There was considerable political pressure on the Biden administration to act quickly before the Taliban made more advances in Afghanistan. Jason Crow, Democrat of Colorado and a former Army Ranger who served in Iraq and Afghanistan, said on Twitter on June 25, that everyday counts. “We can’t wait any longer.” Crow is part of the “Honoring Our Promises Working Group” made up of 10 Democrats and six Republicans in the US Congress. The group introduced legislation that would expedite special immigrant visas from Afghanistan and expand the number available to 19,000 from 11,000. There was consensus among those who had knowledge of what was happening in Afghanistan that it would be unwise to let the Afghans who had applied for visas wait out in their own country.
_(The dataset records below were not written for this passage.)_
-- ==== Sys2Proof/Laws/Memory.lean ====
section
/-! SUPPORT. The laws of memory: a read after a write, and the canonical form. -/

namespace Sys2Proof.Machine

theorem Memory.read_nil (a : Nat) : Memory.read [] a = background a := rfl

theorem Memory.read_cons (c : Host.Cell) (m : Memory) (a : Nat) :
    Memory.read (c :: m) a = if c.1 = a then c.2 else Memory.read m a := by
  by_cases h : c.1 = a <;> simp [Memory.read, h]

theorem Memory.read_place (a : Nat) (b : Byte) (m : Memory) (k : Nat) (h : ∀ c ∈ m, c.1 ≠ a) :
    Memory.read (Memory.place a b m) k = if k = a then b else Memory.read m k := by
  induction m with
  | nil => simp [Memory.place, Memory.read_cons, eq_comm]
  | cons c rest ih =>
    have hc : c.1 ≠ a := h c (by simp)
    have ih := ih fun d hd => h d (by simp [hd])
    by_cases hlt : a < c.1
    · simp [Memory.place, hlt, Memory.read_cons, eq_comm]
    · by_cases hk : c.1 = k
      · subst hk; simp [Memory.place, hlt, Memory.read_cons, hc]
      · simp [Memory.place, hlt, Memory.read_cons, hk, ih]

theorem Memory.read_unlist (m : Memory) (a k : Nat) :
    (m.unlist a).read k = if k = a then background a else m.read k := by
  induction m with
  | nil => by_cases h : k = a <;> simp [Memory.unlist, Memory.read_nil, h]
  | cons c rest ih =>
    by_cases hc : c.1 = a
    · have hu : Memory.unlist (c :: rest) a = Memory.unlist rest a := by simp [Memory.unlist, hc]
      rw [hu, ih, Memory.read_cons]
      by_cases hk : k = a <;> simp [hk]
      intro h; exact absurd (h.symm.trans hc) hk
    · have hu : Memory.unlist (c :: rest) a = c :: Memory.unlist rest a := by simp [Memory.unlist, hc]
      rw [hu, Memory.read_cons, Memory.read_cons, ih]
      by_cases hk : k = a
      · subst hk; simp [hc]
      · simp [hk]

theorem Memory.not_mem_unlist (m : Memory) (a : Nat) : ∀ c ∈ m.unlist a, c.1 ≠ a := by
  simp [Memory.unlist]

/-- A read after a write gives the written byte, and a write leaves every other byte alone. -/
@[simp] theorem Memory.read_write (m : Memory) (a : Nat) (b : Byte) (k : Nat) :
    (m.write a b).read k = if k = a then b else m.read k := by
  unfold Memory.write
  split
  · rename_i h; rw [Memory.read_unlist, h]
  · rw [Memory.read_place _ _ _ _ (Memory.not_mem_unlist m a), Memory.read_unlist]
    by_cases hk : k = a <;> simp [hk]

/-- The same for the bytes of a range: inside it the written byte, outside it the old one. -/
theorem Memory.read_writeBytes (bs : List Byte) : ∀ (m : Memory) (base k : Nat),
    (m.writeBytes base bs).read k =
      if base ≤ k then (bs[k - base]?).getD (m.read k) else m.read k := by
  induction bs with
  | nil => intro m base k; simp [Memory.writeBytes]
  | cons b rest ih =>
    intro m base k
    rw [Memory.writeBytes, ih, Memory.read_write]
    by_cases h1 : base ≤ k
    · by_cases h2 : k = base
      · subst h2; simp
      · have h3 : base + 1 ≤ k := by omega
        obtain ⟨j, rfl⟩ : ∃ j, k = base + (j + 1) := ⟨k - base - 1, by omega⟩
        simp [show base + 1 ≤ base + (j + 1) by omega, show base + (j + 1) - (base + 1) = j by omega]
    · simp [h1, show ¬ base + 1 ≤ k by omega, show k ≠ base by omega]

/-- Addresses outside a written range read as before. -/
theorem Memory.read_writeBytes_outside (m : Memory) (base k : Nat) (bs : List Byte)
    (h : ¬ (base ≤ k ∧ k < base + bs.length)) : (m.writeBytes base bs).read k = m.read k := by
  rw [Memory.read_writeBytes]
  split
  · rw [List.getElem?_eq_none (by omega)]; rfl
  · rfl

/-! ### The canonical form -/

theorem Memory.wf_nil : Memory.wf [] := ⟨.nil, by simp⟩

theorem Memory.wf_unlist {m : Memory} (h : m.wf) (a : Nat) : (m.unlist a).wf :=
  ⟨h.1.filter _, fun c hc => h.2 c (List.mem_of_mem_filter hc)⟩

theorem Memory.mem_place {a : Nat} {b : Byte} {m : Memory} {c : Host.Cell} :
    c ∈ Memory.place a b m ↔ c = (a, b) ∨ c ∈ m := by
  induction m with
  | nil => simp [Memory.place]
  | cons d rest ih =>
    by_cases h : a < d.1
    · simp [Memory.place, h]
    · simp [Memory.place, h, ih]; tauto

theorem Memory.wf_place {m : Memory} {a : Nat} {b : Byte} (h : m.wf) (ha : a < 0x1000) (hb : b ≠ background a)
    (hn : ∀ c ∈ m, c.1 ≠ a) : (Memory.place a b m).wf := by
  refine ⟨?_, fun c hc => ?_⟩
  · have hp := h.1
    clear h
    induction m with
    | nil => simp [Memory.place]
    | cons d rest ih =>
      rw [List.pairwise_cons] at hp
      have hd := hn d (by simp)
      by_cases hlt : a < d.1
      · simp only [Memory.place, hlt, if_true, List.pairwise_cons]
        refine ⟨fun c hc => ?_, hp⟩
        rcases List.mem_cons.1 hc with rfl | hc
        · exact hlt
        · have := hp.1 c hc; omega
      · simp only [Memory.place, hlt, if_false, List.pairwise_cons]
        refine ⟨fun c hc => ?_, ih (fun c hc => hn c (by simp [hc])) hp.2⟩
        rcases Memory.mem_place.1 hc with rfl | hc
        · show d.1 < a; omega
        · exact hp.1 c hc
  · rcases Memory.mem_place.1 hc with rfl | hc
    · exact ⟨ha, hb⟩
    · exact h.2 c hc

/-- A write inside the address space keeps the canonical form. -/
theorem Memory.wf_write {m : Memory} (h : m.wf) {a : Nat} (ha : a < 0x1000) (b : Byte) : (m.write a b).wf := by
  unfold Memory.write
  split
  · exact Memory.wf_unlist h a
  · exact Memory.wf_place (Memory.wf_unlist h a) ha ‹_› (Memory.not_mem_unlist m a)

/-- A write of several bytes inside the address space keeps the canonical form. -/
theorem Memory.wf_writeBytes (bs : List Byte) : ∀ {m : Memory} {base : Nat}, m.wf →
    base + bs.length ≤ 0x1000 → (m.writeBytes base bs).wf := by
  induction bs with
  | nil => intro m base h _; exact h
  | cons b rest ih =>
    intro m base h hl
    simp only [List.length_cons] at hl
    exact ih (Memory.wf_write h (by omega) b) (by omega)

end Sys2Proof.Machine
end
There were discussions with some of the leaders of the countries and territories that would provide temporary residence to the evacuees while they wait for the paperwork needed by the US immigration authorities. Some countries in the Middle East had been approached. The matter might have been discussed as well with policy people in Islamabad. Guam, a US territory, was the most likely destination. It was there that the “Vietnamese boat people” were taken when they fled their country following the hasty withdrawal of US troops. In late June, Democrats and Republicans in Congress introduced bills to accelerate the process and waive certain requirements such as mandatory but costly medical examinations. In December 2020, as part of the huge catchall spending bill, Congress raised the total cap for the visa programme by 4,000 to 26,500. Some Afghan communities in the US have family links with their relatives in Pakistan in refugee colonies that were formed during the Afghan struggle with the Soviet Union. These refugee colonies in Pakistan will remain a major source of exodus to the US.

If the past patterns of emigration and resettlement from the areas of earlier conflicts are followed, we will probably see a major expansion in the size of the Afghan community in the US. The number of American-born Afghans was estimated at 156,000 in 2018. Including those who migrated from their country brought their number to 200,000. We should probably look to a doubling — perhaps even a tripling of that number — once the US-Afghan episode if fully completed.
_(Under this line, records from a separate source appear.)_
-- ==== Sys2Proof/Laws/Display.lean ====
section
/-! SUPPORT. The collision detector touches framebuffer bytes only, and keeps the canonical form of memory. -/

namespace Sys2Proof.Machine

/-- The address of a pixel on the screen is in the framebuffer (spec/40_display.md R122). -/
theorem pixelAddress_range {x y : Nat} (hx : x < 64) (hy : y < 32) :
    0xF00 ≤ pixelAddress x y ∧ pixelAddress x y < 0x1000 := by
  unfold pixelAddress; omega

theorem background_above {a : Nat} (h : 80 ≤ a) : background a = 0 := by
  unfold background fontByte
  rw [dif_neg (by omega)]

/-- Writing 0 to n addresses that read 0 when unlisted takes them off the list. -/
theorem writeBytes_zeros (n : Nat) : ∀ (m : Memory) (base : Nat), 80 ≤ base →
    m.writeBytes base (List.replicate n 0) = m.filter fun c => !(decide (base ≤ c.1) && decide (c.1 < base + n)) := by
  induction n with
  | zero => intro m base _; exact (List.filter_eq_self.2 fun c _ => by simp; omega).symm
  | succ n ih =>
    intro m base h
    have hw : m.write base 0 = m.unlist base := by
      unfold Memory.write; rw [if_pos (background_above h).symm]
    rw [List.replicate_succ, Memory.writeBytes, hw, ih _ _ (by omega), Memory.unlist, List.filter_filter]
    refine List.filter_congr fun c _ => ?_
    rw [Bool.eq_iff_iff]
    simp; omega

/-- CLS is the 256 writes of 0 that its rule lists (spec/40_display.md R123). -/
theorem clearFramebuffer_eq (m : Memory) : clearFramebuffer m = m.writeBytes 0xF00 (List.replicate 256 0) :=
  (writeBytes_zeros 256 m 0xF00 (by omega)).symm

/-- CLS zeroes the framebuffer and leaves every other byte. -/
theorem read_clearFramebuffer (m : Memory) (a : Nat) :
    (clearFramebuffer m).read a = if 0xF00 ≤ a ∧ a < 0x1000 then 0 else m.read a := by
  rw [clearFramebuffer_eq, Memory.read_writeBytes]
  by_cases h1 : 0xF00 ≤ a
  · by_cases h2 : a < 0x1000
    · rw [if_pos h1, if_pos ⟨h1, h2⟩, List.getElem?_replicate, if_pos (by omega)]; rfl
    · rw [if_pos h1, if_neg (by omega), List.getElem?_replicate, if_neg (by omega)]; rfl
  · rw [if_neg h1, if_neg (by omega)]

/-- CLS keeps the canonical form of memory. -/
theorem wf_clearFramebuffer {m : Memory} (h : m.wf) : (clearFramebuffer m).wf :=
  ⟨h.1.filter _, fun c hc => h.2 c (List.mem_of_mem_filter hc)⟩

/-- What holds of memory and of every toggle of a screen pixel holds after a column is plotted. -/
theorem plotColumn_induction {P : Memory → Prop}
    (hP : ∀ m x y, x < 64 → y < 32 → P m → P (m.xorPixel x y).2)
    (b : Byte) (x y : Nat) (acc : Bool × Memory) (c : Nat) (h : P acc.2) : P (plotColumn b x y acc c).2 := by
  unfold plotColumn
  split
  · exact hP _ _ _ (by omega) (by omega) h
  · exact h

/-- The same after a fold of steps that each keep it. -/
theorem foldl_keeps {α : Type} {P : Memory → Prop} {f : Bool × Memory → α → Bool × Memory}
    (hf : ∀ acc a, P acc.2 → P (f acc a).2) (l : List α) :
    ∀ acc : Bool × Memory, P acc.2 → P (l.foldl f acc).2 := by
  induction l with
  | nil => intro acc h; exact h
  | cons a rest ih => intro acc h; exact ih _ (hf acc a h)

/-- What every toggle of a screen pixel keeps, a whole sprite keeps. -/
theorem drawRows_induction {P : Memory → Prop}
    (hP : ∀ m x y, x < 64 → y < 32 → P m → P (m.xorPixel x y).2)
    (base x y n : Nat) (m : Memory) (h : P m) : P (drawRows base x y n m).2 :=
  foldl_keeps (fun acc _ hacc =>
    foldl_keeps (fun acc' c hacc' => plotColumn_induction hP _ _ _ acc' c hacc') _ acc hacc) _ _ h

/-- A sprite changes no byte outside the framebuffer. -/
theorem read_drawRows_outside (base x y n : Nat) (m : Memory) (a : Nat) (ha : ¬ (0xF00 ≤ a ∧ a < 0x1000)) :
    (drawRows base x y n m).2.read a = m.read a := by
  refine drawRows_induction (P := fun m' => m'.read a = m.read a) (fun m' px py hx hy h => ?_) base x y n m rfl
  have := pixelAddress_range hx hy
  simp only [Memory.xorPixel, Memory.read_write]
  rw [if_neg (by omega), h]

/-- A sprite keeps the canonical form of memory. -/
theorem wf_drawRows (base x y n : Nat) {m : Memory} (h : m.wf) : (drawRows base x y n m).2.wf :=
  drawRows_induction (P := Memory.wf) (fun _ _ _ hx hy hm => Memory.wf_write hm (pixelAddress_range hx hy).2 _) base x y n m h

end Sys2Proof.Machine
end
If the Afghan government falls soon after the American exit as is generally expected, some senior officials in the present Afghan government may join the exodus. President Ghani may be one of those who might relocate. He had lived in Washington for decades before he was called to serve as minister of finance in the government then headed by president Hamid Karzai. Several senior members of the Afghan community followed him back to Kabul. It is unlikely that they will continue to live and work in Afghanistan if the Taliban get back to Kabul even as partners in the new political arrangement. The Afghan diaspora in the US can look for leadership to the people who held senior positions in what was once their country.

Published in The Express Tribune, July 6th, 2021.